The external validation of the best model, APRRR215 was further conducted using 3rd data set (known D3 antagonists with structural diversity) from the ChEMBL database. Visualization of the validation was presented in ROC analysis to show how effectively the pharmacophore models distinguished between active and inactive compounds. Sensitivity (in other words, true positive rate, recall, hit rate) and specificity (in other words, true negative rate) are general indices to show the predictive power of a validated model. The ROC curve is a graphical representation of the false positive rate, (1–specificity) of x-axis and the true positive rate, sensitivity of y-axis for each of the possible cut-offs [36]. The accuracy of this test is measured by the AUC of the ROC curve. According to the general judgement on an AUC value of ROC curve (AUC of poor model = 0.5, AUC of a moderate accurate model = 0.5 to 0.7, and very accurate if the AUC > 0.9) [37], the AUC of two models in four trials could show moderate usefulness in global scaffolds: AUC of Trial 1 = 0.623 (≥4 out of 5 in APRRR215), AUC of Trial 2 = 0.801 (≥2 out of 5 in APRRR215), AUC of Trial 3 = 0.592 (≥5 out of 6 in AHPRRR104), and AUC of Trial 4 = 0.805 (≥2 out of 6 in AHPRRR104) (Figure 7). The constraint of pharmacophore feature matching in pharmacophore-based QSAR prediction made an effect on model performance so that it showed that our models are more sensitive to recognizing mismatched inactive but have the limited performance in delicate recognition of inactive having similar pharmacophore. In addition, the distribution of the experimental and predictive values was visually compared through box-and-whisker plot in Figure 8. Even though the model presented the limit to residual between experimental value and predicted value of active compounds, median values of two distributions could be well-matched and two distributions were identical after normalization.

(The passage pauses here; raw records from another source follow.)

-- ==== Sys2Proof/Laws/Frame5.lean ====
section
/-! SUPPORT. What every operation of Interp, Boundary leaves alone: the queue of commands, the flash, the fold counter, the ownership
lock and the balance of each total of the ledger. -/

namespace Sys2Proof.Machine

@[simp] theorem just_fst (s : State) : (just s).1 = s := rfl

@[simp] theorem told_fst (x : State × List Byte) : (told x).1 = x.1 := by cases x; rfl

@[simp] theorem commitSystemAt_frame (q : Call) (s : State) (f : Nat) :
    ((commitSystemAt q s f).1).pending = s.pending ∧ ((commitSystemAt q s f).1).store.flash = s.store.flash ∧ ((commitSystemAt q s f).1).clk.absFold = s.clk.absFold ∧ ((commitSystemAt q s f).1).ownLock = s.ownLock ∧ ((commitSystemAt q s f).1).tally.resids = s.tally.resids := by
  unfold commitSystemAt; split <;> simp

@[simp] theorem commitRefsAt_frame (q : Call) (s : State) (f : Nat) :
    ((commitRefsAt q s f).1).pending = s.pending ∧ ((commitRefsAt q s f).1).store.flash = s.store.flash ∧ ((commitRefsAt q s f).1).clk.absFold = s.clk.absFold ∧ ((commitRefsAt q s f).1).ownLock = s.ownLock ∧ ((commitRefsAt q s f).1).tally.resids = s.tally.resids := by
  unfold commitRefsAt; split <;> simp

@[simp] theorem commitLoopsAt_frame (q : Call) (s : State) (f : Nat) :
    ((commitLoopsAt q s f).1).pending = s.pending ∧ ((commitLoopsAt q s f).1).store.flash = s.store.flash ∧ ((commitLoopsAt q s f).1).clk.absFold = s.clk.absFold ∧ ((commitLoopsAt q s f).1).ownLock = s.ownLock ∧ ((commitLoopsAt q s f).1).tally.resids = s.tally.resids := by
  unfold commitLoopsAt; split <;> simp

@[simp] theorem commitOutsAt_frame (q : Call) (s : State) (f : Nat) :
    ((commitOutsAt q s f).1).pending = s.pending ∧ ((commitOutsAt q s f).1).store.flash = s.store.flash ∧ ((commitOutsAt q s f).1).clk.absFold = s.clk.absFold ∧ ((commitOutsAt q s f).1).ownLock = s.ownLock ∧ ((commitOutsAt q s f).1).tally.resids = s.tally.resids := by
  unfold commitOutsAt; split <;> simp

@[simp] theorem commitTimeAt_frame (q : Call) (s : State) (f : Nat) :
    ((commitTimeAt q s f).1).pending = s.pending ∧ ((commitTimeAt q s f).1).store.flash = s.store.flash ∧ ((commitTimeAt q s f).1).clk.absFold = s.clk.absFold ∧ ((commitTimeAt q s f).1).ownLock = s.ownLock ∧ ((commitTimeAt q s f).1).tally.resids = s.tally.resids := by
  unfold commitTimeAt; split <;> simp

@[simp] theorem commitShaftAt_frame (q : Call) (s : State) (f : Nat) :
    ((commitShaftAt q s f).1).pending = s.pending ∧ ((commitShaftAt q s f).1).store.flash = s.store.flash ∧ ((commitShaftAt q s f).1).clk.absFold = s.clk.absFold ∧ ((commitShaftAt q s f).1).ownLock = s.ownLock ∧ ((commitShaftAt q s f).1).tally.resids = s.tally.resids := by
  unfold commitShaftAt; split <;> simp

@[simp] theorem commitRadioAt_frame (q : Call) (s : State) (f : Nat) :
    ((commitRadioAt q s f).1).pending = s.pending ∧ ((commitRadioAt q s f).1).store.flash = s.store.flash ∧ ((commitRadioAt q s f).1).clk.absFold = s.clk.absFold ∧ ((commitRadioAt q s f).1).ownLock = s.ownLock ∧ ((commitRadioAt q s f).1).tally.resids = s.tally.resids := by
  unfold commitRadioAt; split <;> simp

@[simp] theorem commitCommonsAt_frame (q : Call) (s : State) (f : Nat) :
    ((commitCommonsAt q s f).1).pending = s.pending ∧ ((commitCommonsAt q s f).1).store.flash = s.store.flash ∧ ((commitCommonsAt q s f).1).clk.absFold = s.clk.absFold ∧ ((commitCommonsAt q s f).1).ownLock = s.ownLock ∧ ((commitCommonsAt q s f).1).tally.resids = s.tally.resids := by
  unfold commitCommonsAt; split <;> simp

@[simp] theorem commitDroveAt_frame (q : Call) (s : State) (f : Nat) :
    ((commitDroveAt q s f).1).pending = s.pending ∧ ((commitDroveAt q s f).1).store.flash = s.store.flash ∧ ((commitDroveAt q s f).1).clk.absFold = s.clk.absFold ∧ ((commitDroveAt q s f).1).ownLock = s.ownLock ∧ ((commitDroveAt q s f).1).tally.resids = s.tally.resids := by
  unfold commitDroveAt; split <;> simp
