theorem State.portWrite_of_rom (rom : s.host.patchLoaded = none) : s.portWrite = s := by simp [State.portWrite, rom]

/-- A loaded patch writes the latches that its mask names, and takes one free draw (log 68). -/
theorem State.portWrite_of_patch (patch : s.host.patchLoaded ≠ none) : ∃ (mask value : BitVec 24) (pins : Vec PinSt 24),
    s.portWrite = { s.draw with pins := pins } ∧
    ∀ n < 24, pins.getD n {} = if mask.getLsbD n then { s.pin n with latch := value.getLsbD n } else s.pin n := by
  refine ⟨(Config.patchPort s.freeN).1, (Config.patchPort s.freeN).2, _, if_neg (by simpa using patch), fun n small => ?_⟩
  exact Vec_getD_mapIdx (fun n (p : PinSt) => if (Config.patchPort s.freeN).1.getLsbD n then { p with latch := (Config.patchPort s.freeN).2.getLsbD n } else p)
    s.pins n {} {} small

/-- A whole write to the register of SET, CLR or TGL acts once on the latches. -/
theorem State.windowWrite_of_register (s : State) (kind : Fin 3) (b0 b1 b2 b3 : Byte) :
    s.windowWrite (0x14 + 4 * kind) [b0, b1, b2, b3] = (s.actLatches kind (ofLe [b0, b1, b2, b3])).portWrite := by
  fin_cases kind <;> rfl

/-- A write that stays outside the three registers is ignored. -/
theorem State.windowWrite_of_outside (s : State) {addr : Nat} {data : List Byte}
    (outside : addr + data.length ≤ 0x14 ∨ (0x20 ≤ addr ∧ addr + data.length ≤ 256)) : s.windowWrite addr data = s := by
  refine forEach_rests fun i mem => ?_
  have inside := List.mem_range.mp mem
  have plain : (addr + i) % 256 = addr + i := Nat.mod_eq_of_lt (by omega)
  simp only [State.windowByte, plain]
  rw [if_neg (by omega), if_neg (by omega), if_neg (by omega)]

end

/-- The state after a whole write to a register: its latches acted on, then what a loaded patch writes through its own port. -/
structure ActedOnLatches (s : State) (t kind v : Nat) (s' : State) : Prop where
  rom : s.host.patchLoaded = none → s' = { s with clk := { s.clk with now := t }, pins := s'.pins } ∧
    ∀ n < 24, s'.pin n = if v.testBit n then (s.pin n).acted kind else s.pin n
  patch : s.host.patchLoaded ≠ none → s' = { s with clk := { s.clk with now := t }, pins := s'.pins, freeN := s.freeN + 1 } ∧
    ∃ mask value : BitVec 24, ∀ n < 24, s'.pin n =
      if mask.getLsbD n then { (if v.testBit n then (s.pin n).acted kind else s.pin n) with latch := value.getLsbD n }
      else if v.testBit n then (s.pin n).acted kind else s.pin n

theorem State.actedOnLatches (s : State) (t kind v : Nat) : ActedOnLatches s t kind v (((s.setNow t).actLatches kind v).portWrite) where
  rom rom := by
    rw [State.portWrite_of_rom (by exact rom)]
    exact ⟨rfl, fun n small => State.pin_actLatches _ kind v small⟩
  patch patch := by
    obtain ⟨mask, value, pins, wrote, latches⟩ := State.portWrite_of_patch (s := (s.setNow t).actLatches kind v) patch
    rw [wrote]
    refine ⟨rfl, mask, value, fun n small => (latches n small).trans ?_⟩
    rw [State.pin_actLatches _ kind v small]
    rfl

end Sys2Proof.Machine

open Sys2Proof Sys2Proof.Machine

/-- Settles O16: each register is one act on the latches, whose number it fixes; every other address is ignored byte by byte. -/
theorem gpioRegistersActOnLatches : Obligations.GpioRegistersActOnLatches := by
  intro s t b0 b1 b2 b3 opened
  have writes (a : Nat) (d : List Byte) : (s.setNow t).directWrite a d = (s.setNow t).windowWrite a d := if_pos opened
  have acts (kind : Fin 3) : ActedOnLatches s t kind (ofLe [b0, b1, b2, b3]) ((s.setNow t).directWrite (0x14 + 4 * kind) [b0, b1, b2, b3]) := by
    rw [writes, State.windowWrite_of_register]
    exact s.actedOnLatches t kind _
  refine ⟨⟨_, rfl, (acts 0).rom, (acts 0).patch⟩, ⟨_, rfl, (acts 1).rom, (acts 1).patch⟩, ⟨_, rfl, (acts 2).rom, (acts 2).patch⟩,
    ⟨_, rfl, (acts 0).rom, (acts 0).patch⟩, fun a d outside => ?_⟩
  exact congrArg Host.Outcome.next ((writes _ d).trans (State.windowWrite_of_outside _ outside))
end

section
/-! The pins' edges and the test port (12 R292; 17 R395, R397, R405; 19 R439, R441): what one edge writes at its pin, and what one edge of TCK does to the
TAP controller and its registers. -/

namespace Sys2Proof.Machine

/-! ### Edges of pins -/

section
variable {s : State} {n : Fin 24} {level : Bool} {t : Nat}

/-- The pin's level as its edge is seen, before what its function makes of it. -/
def State.seen (s : State) (n : Fin 24) (level : Bool) (t : Nat) : State := (s.setNow t).updPin n fun p => { p with pad := level }
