/-! ### interruptEntry -/

@[simp] theorem interruptEntry_par (s : State) : (interruptEntry s).par = s.par := rfl
@[simp] theorem interruptEntry_mode (s : State) : (interruptEntry s).mode = s.mode := rfl
@[simp] theorem interruptEntry_tk (s : State) : (interruptEntry s).tk = s.tk := rfl
@[simp] theorem interruptEntry_drv (s : State) : (interruptEntry s).drv = s.drv := rfl
@[simp] theorem interruptEntry_irqMask (s : State) : (interruptEntry s).irqMask = s.irqMask := rfl
@[simp] theorem interruptEntry_irqPending (s : State) : (interruptEntry s).irqPending = false := rfl
@[simp] theorem interruptEntry_inIsr (s : State) : (interruptEntry s).inIsr = true := rfl
@[simp] theorem interruptEntry_src (s : State) : (interruptEntry s).src = s.src := rfl
@[simp] theorem interruptEntry_fault (s : State) : (interruptEntry s).fault = s.fault := rfl
@[simp] theorem interruptEntry_fagent (s : State) : (interruptEntry s).fagent = s.fagent := rfl
@[simp] theorem interruptEntry_fword (s : State) : (interruptEntry s).fword = s.fword := rfl
@[simp] theorem interruptEntry_wpos (s : State) : (interruptEntry s).wpos = s.wpos := rfl
@[simp] theorem interruptEntry_updreq (s : State) : (interruptEntry s).updreq = s.updreq := rfl
@[simp] theorem interruptEntry_slot (s : State) : (interruptEntry s).slot = s.slot := rfl
@[simp] theorem interruptEntry_new (s : State) : (interruptEntry s).new = s.new := rfl
@[simp] theorem interruptEntry_ret (s : State) : (interruptEntry s).ret = s.ret := rfl
@[simp] theorem interruptEntry_blk (s : State) : (interruptEntry s).blk = s.blk := rfl
@[simp] theorem interruptEntry_raw (s : State) : (interruptEntry s).raw = s.raw := rfl
@[simp] theorem interruptEntry_lastInv (s : State) : (interruptEntry s).lastInv = s.lastInv := rfl
@[simp] theorem interruptEntry_events (s : State) : (interruptEntry s).events = s.events := rfl
@[simp] theorem interruptEntry_pcCoop (s : State) : (interruptEntry s).pcCoop = s.pcCoop := rfl
@[simp] theorem interruptEntry_pcIsr (s : State) : (interruptEntry s).pcIsr = 0 := rfl
@[simp] theorem interruptEntry_pcDma (s : State) : (interruptEntry s).pcDma = s.pcDma := rfl
@[simp] theorem interruptEntry_free (s : State) : (interruptEntry s).free = s.free := rfl
@[simp] theorem interruptEntry_prog (s : State) : (interruptEntry s).prog = s.prog := rfl
@[simp] theorem interruptEntry_wire (s : State) : (interruptEntry s).wire = s.wire := rfl
@[simp] theorem interruptEntry_endless (s : State) : (interruptEntry s).endless = s.endless := rfl
@[simp] theorem interruptEntry_sched (s : State) : (interruptEntry s).sched = s.sched := rfl
@[simp] theorem interruptEntry_draws (s : State) : (interruptEntry s).draws = s.draws := rfl
@[simp] theorem interruptEntry_clients (s : State) : (interruptEntry s).clients = s.clients := rfl
@[simp] theorem interruptEntry_now (s : State) : (interruptEntry s).now = s.now := rfl
@[simp] theorem interruptEntry_selAt (s : State) : (interruptEntry s).selAt = s.selAt := rfl
@[simp] theorem interruptEntry_rawPast (s : State) : (interruptEntry s).rawPast = s.rawPast := rfl
@[simp] theorem interruptEntry_actor (s : State) : (interruptEntry s).actor = s.actor := rfl
@[simp] theorem interruptEntry_allocs (s : State) : (interruptEntry s).allocs = s.allocs := rfl
@[simp] theorem interruptEntry_drawn (s : State) : (interruptEntry s).drawn = s.drawn := rfl

/-! ### interruptReturn -/

@[simp] theorem interruptReturn_par (s : State) : (interruptReturn s).par = s.par := rfl
@[simp] theorem interruptReturn_mode (s : State) : (interruptReturn s).mode = s.mode := rfl
@[simp] theorem interruptReturn_tk (s : State) : (interruptReturn s).tk = s.tk := rfl
@[simp] theorem interruptReturn_drv (s : State) : (interruptReturn s).drv = s.drv := rfl
@[simp] theorem interruptReturn_irqMask (s : State) : (interruptReturn s).irqMask = s.irqMask := rfl
@[simp] theorem interruptReturn_irqPending (s : State) : (interruptReturn s).irqPending = s.irqPending := rfl
@[simp] theorem interruptReturn_inIsr (s : State) : (interruptReturn s).inIsr = false := rfl
@[simp] theorem interruptReturn_src (s : State) : (interruptReturn s).src = Option.none := rfl
@[simp] theorem interruptReturn_fault (s : State) : (interruptReturn s).fault = s.fault := rfl
@[simp] theorem interruptReturn_fagent (s : State) : (interruptReturn s).fagent = s.fagent := rfl
@[simp] theorem interruptReturn_fword (s : State) : (interruptReturn s).fword = s.fword := rfl
@[simp] theorem interruptReturn_wpos (s : State) : (interruptReturn s).wpos = s.wpos := rfl
@[simp] theorem interruptReturn_updreq (s : State) : (interruptReturn s).updreq = s.updreq := rfl
@[simp] theorem interruptReturn_slot (s : State) : (interruptReturn s).slot = s.slot := rfl
@[simp] theorem interruptReturn_new (s : State) : (interruptReturn s).new = s.new := rfl
@[simp] theorem interruptReturn_ret (s : State) : (interruptReturn s).ret = s.ret := rfl
@[simp] theorem interruptReturn_blk (s : State) : (interruptReturn s).blk = s.blk := rfl
@[simp] theorem interruptReturn_raw (s : State) : (interruptReturn s).raw = s.raw := rfl
@[simp] theorem interruptReturn_lastInv (s : State) : (interruptReturn s).lastInv = s.lastInv := rfl
@[simp] theorem interruptReturn_events (s : State) : (interruptReturn s).events = s.events := rfl
@[simp] theorem interruptReturn_pcCoop (s : State) : (interruptReturn s).pcCoop = s.pcCoop := rfl
@[simp] theorem interruptReturn_pcIsr (s : State) : (interruptReturn s).pcIsr = 0 := rfl
@[simp] theorem interruptReturn_pcDma (s : State) : (interruptReturn s).pcDma = s.pcDma := rfl
@[simp] theorem interruptReturn_free (s : State) : (interruptReturn s).free = s.free := rfl
@[simp] theorem interruptReturn_prog (s : State) : (interruptReturn s).prog = s.prog := rfl
@[simp] theorem interruptReturn_wire (s : State) : (interruptReturn s).wire = s.wire := rfl
@[simp] theorem interruptReturn_endless (s : State) : (interruptReturn s).endless = s.endless := rfl
@[simp] theorem interruptReturn_sched (s : State) : (interruptReturn s).sched = s.sched := rfl
@[simp] theorem interruptReturn_draws (s : State) : (interruptReturn s).draws = s.draws := rfl
@[simp] theorem interruptReturn_clients (s : State) : (interruptReturn s).clients = s.clients := rfl
@[simp] theorem interruptReturn_now (s : State) : (interruptReturn s).now = s.now := rfl
@[simp] theorem interruptReturn_selAt (s : State) : (interruptReturn s).selAt = s.selAt := rfl
@[simp] theorem interruptReturn_rawPast (s : State) : (interruptReturn s).rawPast = s.rawPast := rfl
@[simp] theorem interruptReturn_actor (s : State) : (interruptReturn s).actor = s.actor := rfl
@[simp] theorem interruptReturn_allocs (s : State) : (interruptReturn s).allocs = s.allocs := rfl
@[simp] theorem interruptReturn_drawn (s : State) : (interruptReturn s).drawn = s.drawn := rfl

3.3. Identification of CNS-Like D3R Antagonist through Virtual Screening

The two reasonable pharmacophore hypotheses (APRRR215 and AHPRRR104) showing best statistics in their 3D-QSAR were used as templates for virtual screening [19]. The screening identified in silico hit compounds with chemical features corresponding to those of the template [19,23,26]. Some of these hits might be similar to known active compounds, while others might have more novel scaffolds [23,38]. The identification of hit compounds having different scaffolds was the primary aim of our research, development of novel D3R-selective antagonists. Our pharmacophore-based virtual screening played the role of high-throughput filter against compounds that lack the features essential for binding. The validated two best pharmacophore models allowed a researcher to efficiently screen a large commercial compound library from eMolecule (more than 3 million), and the results were filtered to identify compounds with CNS drug-like properties (Figure 9).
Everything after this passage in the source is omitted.